Saved data entries:
-- ==== Sys2Proof/Laws/Maint.lean ====
section
/-! SUPPORT. What the edges of MCLK do: one edge, a run of edges, and a whole frame up to its frame end. -/

namespace Sys2Proof.Machine

theorem shiftIn_getLsbD (x : MaintFrame) (b : Bool) (k : Nat) (hk : k < 48) :
    (shiftIn x b).getLsbD k = if k = 0 then b else x.getLsbD (k - 1) := by
  unfold shiftIn
  rw [BitVec.getLsbD_or, BitVec.getLsbD_shiftLeft, BitVec.getLsbD_setWidth, BitVec.getLsbD_ofBool]
  cases k with
  | zero => simp
  | succ k => simp; omega

theorem foldl_shiftIn_getLsbD (l : List Bool) : ∀ (x : MaintFrame) (k : Nat), k < 48 →
    (l.foldl shiftIn x).getLsbD k = if k < l.length then l.getD (l.length - 1 - k) false else x.getLsbD (k - l.length) := by
  induction l using List.reverseRecOn with
  | nil => intro x k _; simp
  | append_singleton l b ih =>
    intro x k hk
    rw [List.foldl_append, List.foldl_cons, List.foldl_nil, shiftIn_getLsbD _ _ _ hk]
    cases k with
    | zero => simp
    | succ k =>
      rw [if_neg (by omega), ih x _ (by omega)]
      simp only [List.length_append, List.length_singleton, Nat.add_sub_cancel, Nat.add_lt_add_iff_right]
      split_ifs with h
      · rw [List.getD_append _ _ _ _ (by omega)]; congr 1; omega
      · congr 1; omega

/-- The bits of a frame, sampled in their order, spell it (section 11.2). -/
theorem foldl_shiftIn_frameBits (f x : MaintFrame) : (frameBits f).foldl shiftIn x = f := by
  apply BitVec.eq_of_getLsbD_eq
  intro k hk
  have hl : (frameBits f).length = 48 := by simp [frameBits]
  rw [foldl_shiftIn_getLsbD _ _ _ hk, hl, if_pos hk]
  have h : 48 - 1 - k < (frameBits f).length := by omega
  rw [← List.getElem_eq_getD (h := h)]
  simp only [frameBits, List.getElem_map, List.getElem_range, BitVec.getMsbD]
  have : 48 - 1 - k < 48 := by omega
  simp only [this, decide_true, Bool.true_and]
  congr 1; omega

/-- The level on MDO once a rising edge has been seen: a clock that was still high fell just before it (log 17). -/
def mdoAtEdge (m : Maint) : Bool := if m.mclk then m.output.getMsbD m.position else m.mdo

/-- A rising edge with no timeout due (R172). -/
theorem seeEdge_of_clocked {s : State} (ht : s.timedOut = false) :
    seeEdge s = s.withMaint { s.maint with lastEdge := s.timeBase, mdo := mdoAtEdge s.maint, mclk := true } := by
  unfold seeEdge mdoAtEdge
  rw [ht]
  cases h : s.maint.mclk <;> simp [h, fallingEdge, State.withMaint]

/-- One bit that neither recovers nor ends a frame (R172). -/
theorem sampleBit_within {s : State} {b : Bool} (h : s.maint.position < 47)
    (hr : ¬ Config.alignmentOnes ≤ onesAfter s.maint.onesCount b) :
    sampleBit b s = s.withMaint
      { s.maint with
        position := s.maint.position + 1, shift := shiftIn s.maint.shift b
        onesCount := onesAfter s.maint.onesCount b } := by
  unfold sampleBit; exact (if_neg hr).trans (if_pos h)

/-- The 48th bit, without a recovery, comes to the frame end (R172, R173). -/
theorem sampleBit_last {s : State} {b : Bool} (h : ¬ s.maint.position < 47)
    (hr : ¬ Config.alignmentOnes ≤ onesAfter s.maint.onesCount b) :
    sampleBit b s = endFrame (shiftIn s.maint.shift b) (s.withMaint
      { s.maint with position := 0, shift := 0, onesCount := onesAfter s.maint.onesCount b }) := by
  unfold sampleBit; exact (if_neg hr).trans (if_neg h)

/-- The 64th 1 in a row recovers the alignment (R184). -/
theorem sampleBit_recovers {s : State} {b : Bool}
    (hr : Config.alignmentOnes ≤ onesAfter s.maint.onesCount b) : sampleBit b s = realign s := by
  unfold sampleBit; exact if_pos hr

/-- One edge that neither recovers nor ends a frame, with no timeout due (R172). -/
theorem clockEdge_within {s : State} {e : MclkEdge} (ht : s.timedOut = false) (h : s.maint.position < 47)
    (hr : ¬ 64 ≤ onesAfter s.maint.onesCount e.mdi) :
    clockEdge e s = s.withMaint
      { s.maint with
        position := s.maint.position + 1
        shift := shiftIn s.maint.shift e.mdi
        onesCount := onesAfter s.maint.onesCount e.mdi
        lastEdge := s.timeBase
        mdo := if e.falls then s.maint.output.getMsbD (s.maint.position + 1) else mdoAtEdge s.maint
        mclk := !e.falls } := by
  unfold clockEdge
  rw [seeEdge_of_clocked ht, sampleBit_within (by exact h) (by exact hr)]
  obtain ⟨b, falls⟩ := e
  cases falls <;> rfl

/-- No timeout is due between frames, nor right after an edge (R183). -/
theorem State.not_timedOut {s : State} (h : s.maint.position = 0 ∨ s.maint.lastEdge = s.timeBase) :
    s.timedOut = false := by
  rcases h with h | h <;> simp [State.timedOut, h]

/-- Edges, each with its fall, that neither recover nor end a frame, with no timeout due (R172); the last of them is named
apart, since it leaves its time and level. -/
theorem clockEdges_within : ∀ (l : List Bool) (b : Bool) (s : State), s.timedOut = false →
    s.maint.position + l.length < 47 → reachesRecovery s.maint.onesCount (l ++ [b]) = false →
    (l ++ [b]).foldl (fun u b => clockEdge ⟨b, true⟩ u) s = s.withMaint
      { s.maint with
        position := s.maint.position + (l.length + 1)
        shift := (l ++ [b]).foldl shiftIn s.maint.shift
        onesCount := (l ++ [b]).foldl onesAfter s.maint.onesCount
        lastEdge := s.timeBase
        mdo := s.maint.output.getMsbD (s.maint.position + (l.length + 1))
        mclk := false }
  | [], b, s, ht, h, hr => by
    simp only [List.nil_append, reachesRecovery, Bool.or_false, decide_eq_false_iff_not] at hr
    simp only [List.nil_append, List.foldl_cons, List.foldl_nil]
    rw [clockEdge_within ht (by simpa using h) hr]
    rfl
  | c :: l, b, s, ht, h, hr => by
    simp only [List.cons_append, reachesRecovery, Bool.or_eq_false_iff, decide_eq_false_iff_not] at hr
    simp only [List.length_cons] at h
    have e := clockEdge_within (e := ⟨c, true⟩) ht (by omega) hr.1
    have ht' : (clockEdge ⟨c, true⟩ s).timedOut = false := State.not_timedOut (.inr (by rw [e]; rfl))
    rw [List.cons_append, List.foldl_cons, clockEdges_within l b _ ht'
      (by rw [e]; simp only [State.withMaint_maint]; omega) (by rw [e]; exact hr.2), e]
    simp only [State.withMaint_maint, List.foldl_cons, List.length_cons]
    have h1 : s.maint.position + 1 + (l.length + 1) = s.maint.position + (l.length + 1 + 1) := by omega
    rw [h1]; rfl

theorem reachesRecovery_append (l m : List Bool) : ∀ n, reachesRecovery n (l ++ m) =
    (reachesRecovery n l || reachesRecovery (l.foldl onesAfter n) m) := by
  induction l with
  | nil => intro n; rfl
  | cons b l ih => intro n; simp only [List.cons_append, reachesRecovery, ih, List.foldl_cons, Bool.or_assoc]

/-- An edge that samples the 48th bit, without a recovery and with no timeout due, comes to the frame end (R172). -/
theorem clockEdge_last {s : State} {e : MclkEdge} (ht : s.timedOut = false) (h : ¬ s.maint.position < 47)
    (hr : ¬ 64 ≤ onesAfter s.maint.onesCount e.mdi) :
    clockEdge e s =
      let u := endFrame (shiftIn s.maint.shift e.mdi) (s.withMaint
        { s.maint with
          position := 0
          shift := 0
          onesCount := onesAfter s.maint.onesCount e.mdi
          lastEdge := s.timeBase
          mdo := mdoAtEdge s.maint
          mclk := true })
      if e.falls then fallingEdge u else u := by
  unfold clockEdge
  rw [seeEdge_of_clocked ht, sampleBit_last (by exact h) (by exact hr)]
  rfl

/-- A whole frame from its first bit, without a recovery in it, comes to its frame end (R172, R173). -/
theorem clockFrame_aligned {f : MaintFrame} {s : State} (h : s.aligned f) :
    clockFrame f s = fallingEdge (endFrame f (s.withMaint
      { s.maint with
        position := 0
        shift := 0
        onesCount := (frameBits f).foldl onesAfter s.maint.onesCount
        lastEdge := s.timeBase
        mdo := s.maint.output.getMsbD 47
        mclk := true })) := by
  obtain ⟨hp, hr⟩ := h
  obtain ⟨l, b, c, hl, hb⟩ : ∃ (l : List Bool) (b c : Bool), l.length = 46 ∧ frameBits f = (l ++ [b]) ++ [c] :=
    ⟨(List.range 46).map fun i => f.getMsbD i, f.getMsbD 46, f.getMsbD 47, by simp, by
      simp [frameBits, List.range_succ]⟩
  have hf := foldl_shiftIn_frameBits f s.maint.shift
  unfold clockFrame
  rw [hb] at hr hf ⊢
  rw [reachesRecovery_append, Bool.or_eq_false_iff] at hr
  rw [List.foldl_append, clockEdges_within l b s (State.not_timedOut (.inl hp)) (by omega) hr.1]
  have hc := hr.2
  simp only [reachesRecovery, Bool.or_false, decide_eq_false_iff_not] at hc
  rw [List.foldl_append, List.foldl_cons, List.foldl_nil] at hf
  rw [List.foldl_append (l' := [c]), List.foldl_cons, List.foldl_nil, List.foldl_cons, List.foldl_nil,
    clockEdge_last (State.not_timedOut (.inr rfl))]
  · simp only [State.withMaint_maint, mdoAtEdge, hp, hl, hf, if_true]
    rfl
  · simp only [State.withMaint_maint]; omega
  · exact hc

theorem onesAfter_le (n : Nat) (b : Bool) : onesAfter n b ≤ n + 1 := by
  cases b
  · exact Nat.zero_le _
  · exact le_rfl

theorem reachesRecovery_short : ∀ (l : List Bool) (n : Nat), n + l.length < 64 → reachesRecovery n l = false
  | [], _, _ => rfl
  | b :: l, n, h => by
    have := onesAfter_le n b
    rw [List.length_cons] at h
    simp only [reachesRecovery, Bool.or_eq_false_iff, decide_eq_false_iff_not, Config.alignmentOnes]
    exact ⟨by omega, reachesRecovery_short l _ (by omega)⟩

/-- A frame whose first bit is 0 holds no run of 64 ones, whatever came before it. -/
theorem State.aligned_of_zero {f : MaintFrame} {s : State} (hp : s.maint.position = 0) (h : f.getMsbD 0 = false) :
    s.aligned f := by
  refine ⟨hp, ?_⟩
  have : frameBits f = false :: (List.range 47).map fun i => f.getMsbD (i + 1) := by
    rw [frameBits, List.range_succ_eq_map, List.map_cons, h, List.map_map]; rfl
  rw [this, reachesRecovery, Bool.or_eq_false_iff]
  exact ⟨by simp [onesAfter], reachesRecovery_short _ _ (by simp [onesAfter])⟩

/-! ## WATCH and forced records -/

/-- A record with a forced value shows it with quality FORCED, whatever else it holds (R7). -/
theorem Record.image_of_forced {r : Record} {v : List Byte} (h : r.forcedValue = some v) :
    r.image = (.forced, some v) := by
  simp [Record.image, Record.quality, Record.visibleValue, h]

/-- An apply step leaves the forced value (R58). -/
@[simp] theorem Record.applied_forcedValue (v : List Byte) (q : Option Byte) (t : Nat) (lease : Option Nat)
    (r : Record) : (r.applied v q t lease).forcedValue = r.forcedValue := by
  unfold Record.applied Record.renewed
  cases lease <;> cases r.producer <;> simp

/-- A step that leaves the visible image leaves what WATCH answers (R9, R11). -/
theorem watchAnswer_recordStep {s : State} {i : SlotIx} {r : Record} {f : Record → Record} (h : s.record i = some r)
    (hf : (f r).image = r.image) (field : Byte) : (recordStep i f s).watchAnswer field = s.watchAnswer field := by
  have hs := recordStep_spec s h f
  rw [Becomes, if_pos hf] at hs
  rw [hs]
  rfl

/-- A publish, WRITE or POKE applied under a force leaves what WATCH answers (the third point of R66). -/
theorem watchAnswer_applyStep_of_forced {s : State} {i : SlotIx} {r : Record} {w : List Byte} (h : s.record i = some r)
    (hr : r.forcedValue = some w) (v : List Byte) (q : Option Byte) (renew : Bool) (field : Byte) :
    (applyStep i v q renew s).watchAnswer field = s.watchAnswer field := by
  refine watchAnswer_recordStep h ?_ field
  rw [Record.image_of_forced hr]
  exact Record.image_of_forced (by rw [Record.applied_forcedValue, hr])

end Sys2Proof.Machine
end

PROBLEM TO WORK ON:
I'd like the lines above from the one with "cases h : s.maint.mclk" up to and including the one with "cases falls <;> rfl" copied exactly, with no other lines.

TASK RESULT:
  cases h : s.maint.mclk <;> simp [h, fallingEdge, State.withMaint]

/-- One bit that neither recovers nor ends a frame (R172). -/
theorem sampleBit_within {s : State} {b : Bool} (h : s.maint.position < 47)
    (hr : ¬ Config.alignmentOnes ≤ onesAfter s.maint.onesCount b) :
    sampleBit b s = s.withMaint
      { s.maint with
        position := s.maint.position + 1, shift := shiftIn s.maint.shift b
        onesCount := onesAfter s.maint.onesCount b } := by
  unfold sampleBit; exact (if_neg hr).trans (if_pos h)

/-- The 48th bit, without a recovery, comes to the frame end (R172, R173). -/
theorem sampleBit_last {s : State} {b : Bool} (h : ¬ s.maint.position < 47)
    (hr : ¬ Config.alignmentOnes ≤ onesAfter s.maint.onesCount b) :
    sampleBit b s = endFrame (shiftIn s.maint.shift b) (s.withMaint
      { s.maint with position := 0, shift := 0, onesCount := onesAfter s.maint.onesCount b }) := by
  unfold sampleBit; exact (if_neg hr).trans (if_neg h)

/-- The 64th 1 in a row recovers the alignment (R184). -/
theorem sampleBit_recovers {s : State} {b : Bool}
    (hr : Config.alignmentOnes ≤ onesAfter s.maint.onesCount b) : sampleBit b s = realign s := by
  unfold sampleBit; exact if_pos hr

/-- One edge that neither recovers nor ends a frame, with no timeout due (R172). -/
theorem clockEdge_within {s : State} {e : MclkEdge} (ht : s.timedOut = false) (h : s.maint.position < 47)
    (hr : ¬ 64 ≤ onesAfter s.maint.onesCount e.mdi) :
    clockEdge e s = s.withMaint
      { s.maint with
        position := s.maint.position + 1
        shift := shiftIn s.maint.shift e.mdi
        onesCount := onesAfter s.maint.onesCount e.mdi
        lastEdge := s.timeBase
        mdo := if e.falls then s.maint.output.getMsbD (s.maint.position + 1) else mdoAtEdge s.maint
        mclk := !e.falls } := by
  unfold clockEdge
  rw [seeEdge_of_clocked ht, sampleBit_within (by exact h) (by exact hr)]
  obtain ⟨b, falls⟩ := e
  cases falls <;> rfl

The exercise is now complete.